The required output is all lines below that contain the word "toNat".

Records for this task »
────────────────────────────────────────
/-- RAIL_SET. -/
def State.ixRailSet (s : State) (q : Req) : State :=
  let d := beAt q.p 0 1
  let mv := beAt q.p 2 2
  if 3 < d then s.badParam q 0
  else if mv < 550 ∨ 850 < mv then s.badParam q 2
  else
    let s1 := s.ixPut (lmpReg (0x10 + 4 * d)) (mv * 2 ^ 16)
    s1.ixReply q stOk 0 (be 2 (s1.rf (lmpReg (0x10 + 4 * d)) 16 10) ++ be 2 0)

/-! Phase group. -/

/-- Word i of a request's parameters. -/
def Req.word (q : Req) (i : Nat) : Nat := beAt q.p (4 * i) 4

/-- PORT_SET: EN cleared, every field written, then CFG. -/
def State.ixPortSet (s : State) (q : Req) : State :=
  let n := beAt q.p 0 1
  if 15 < n then s.badParam q 0
  else
    let s1 := s.ixPut (piReg n 0) ((s.rget (piReg n 0)).toNat % 2 ^ 31)
    let s2 := s1.each [(4, 2), (8, 3), (0xC, 4), (0x10, 5), (0x14, 6), (0x18, 7), (0x20, 8), (0x1C, 9)]
      (fun s e => s.ixPut (piReg n e.1) (q.word e.2))
    (s2.ixPut (piReg n 0) (q.word 1)).ixReplyRegs q stOk 0 [piReg n 0x24]

/-- LINE_SET: the staged fields and CTL with EN = 0, then COMMIT, then EN as given. -/
def State.ixLineSet (s : State) (q : Req) : State :=
  let n := beAt q.p 0 1
  if 7 < n then s.badParam q 0
  else
    let s1 := s.each [(4, 2), (8, 3), (0xC, 4), (0x10, 5), (0x14, 6)] (fun s e => s.ixPut (plReg n e.1) (q.word e.2))
    let base := q.word 1 % 2 ^ 30
    let s2 := (s1.ixPut (plReg n 0) base).ixPut (plReg n 0) (base + 2 ^ 30)
    (s2.ixPut (plReg n 0) (base + q.word 1 / 2 ^ 31 * 2 ^ 31)).ixReplyRegs q stOk 0 [plReg n 0x2C]

/-- LINE_GET: the line's values under HOLD; then its port's STAT, the copy of LOST, and COUNT. -/
def State.ixLineGet (s : State) (q : Req) : State :=
  let n := beAt q.p 0 1
  if 7 < n then s.badParam q 0
  else
    let p := fld (s.tline n).ctl 24 4
    let (s1, b1) := (s.ixPut (plReg n 0x30) 1).ixReads [plReg n 0x18, plReg n 0x1C, plReg n 0x20, plReg n 0x24, plReg n 0x28, plReg n 0x2C]
    let (s2, st) := (s1.ixPut (plReg n 0x30) 0).ixRead (piReg p 0x24)
    let (s3, _) := s2.ixRead (piReg p 0x28)
    let (s4, ct) := s3.ixRead (piReg p 0x2C)
    let lost := (Store.get 0 s4.ix.lost p).toNat
    let s5 := if (beAt q.p 1 1).testBit 0 then
        let s5 := s4.ixPut (piReg p 0x24) 0xFE00
        { s5 with ix := { s5.ix with lost := Store.put 0 s5.ix.lost p 0 } }
      else s4
    s5.ixReply q stOk 0 (b1 ++ be 4 st ++ be 4 lost ++ be 4 ct)

/-- Of the lines named, those locked. -/
def State.lockedOf (s : State) (lines : Nat) : Nat :=
  (List.range 8).foldl (fun a l => a + (if lines.testBit l && (s.tline l).locked then 2 ^ l else 0)) 0

/-- WAIT_LOCK. -/
def State.ixWaitLock (s : State) (q : Req) : State :=
  let limit := beAt q.p 2 2
  if limit = 0 ∨ 60000 < limit then s.badParam q 2 else s.ixWait q (.lock (beAt q.p 0 1))

/-! Fault and test group. -/

/-- FAULT_READ. -/
def State.ixFaultRead (s : State) (q : Req) : State :=
  s.ixReplyRegs q stOk 0 ((List.range 17).map (fun i => asyReg (0x100 + 4 * i)) ++ (List.range 4).map (fun i => asyReg (0x180 + 4 * i)) ++
    [asyReg 0x190, asyReg 0x194])

/-- FAULT_CLEAR: the mark of an element, and its place in the fault record. -/
def State.ixFaultClear (s : State) (q : Req) : State :=
  let kind := beAt q.p 0 1
  let i := beAt q.p 2 2
  if 4 < kind then s.badParam q 0
  else if sliceCount kind ≤ i then s.badParam q 2
  else
    let (g, b) := failBit kind i
    ((s.ixPut g (2 ^ b)).faultMark kind i false).ixReply q stOk 0 []

/-- SLICE_RUN. -/
def State.ixSliceRun (s : State) (q : Req) : State :=
  let kind := beAt q.p 0 1
  let i := beAt q.p 2 2
  if 4 < kind ∨ !s.sliceRuns kind then s.badParam q 0
  else if !s.sliceEligible kind i then s.badParam q 2
  else if s.slices.any (fun x => !x.background && x.confirm.isNone) then s.ixReply q stBusy 0 []
  else (s.ixPut (asyReg 4) (2 ^ 31 + kind * 2 ^ 28 + i)).ixWait q (.slice kind i)

/-- R434: QUARANTINED where an access was refused. -/
def quarStatus (refused : Bool) : Nat := if refused then stQuarantined else stOk

/-- ASH: TNK_CTL written with ASH = 1; the reply waits for the write (R160). -/
def State.ixAsh (s : State) (q : Req) : State :=
  let r := beAt q.p 0 1
  if 31 < r then s.badParam q 0
  else
    let g : Reg := ⟨.tnk, r, 8⟩
    (s.toFabric .ixz g.addr .b32 .write (BitVec.ofNat 32 (2 ^ 31 + b2n (s.rb g 30) * 2 ^ 30)) false).ixWait q (.ash s.nextId r)

/-- RESET: it acts 10 ms later. -/
def State.ixReset (s : State) (q : Req) : State :=
  let t := beAt q.p 0 1
  if 1 < t then s.badParam q 0
  else { s with ix := { s.ix with resetDue := some t } }.ixReply q stOk 0 []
────────────────────────────────────────
Finished task »
    let s1 := s.ixPut (piReg n 0) ((s.rget (piReg n 0)).toNat % 2 ^ 31)
    let lost := (Store.get 0 s4.ix.lost p).toNat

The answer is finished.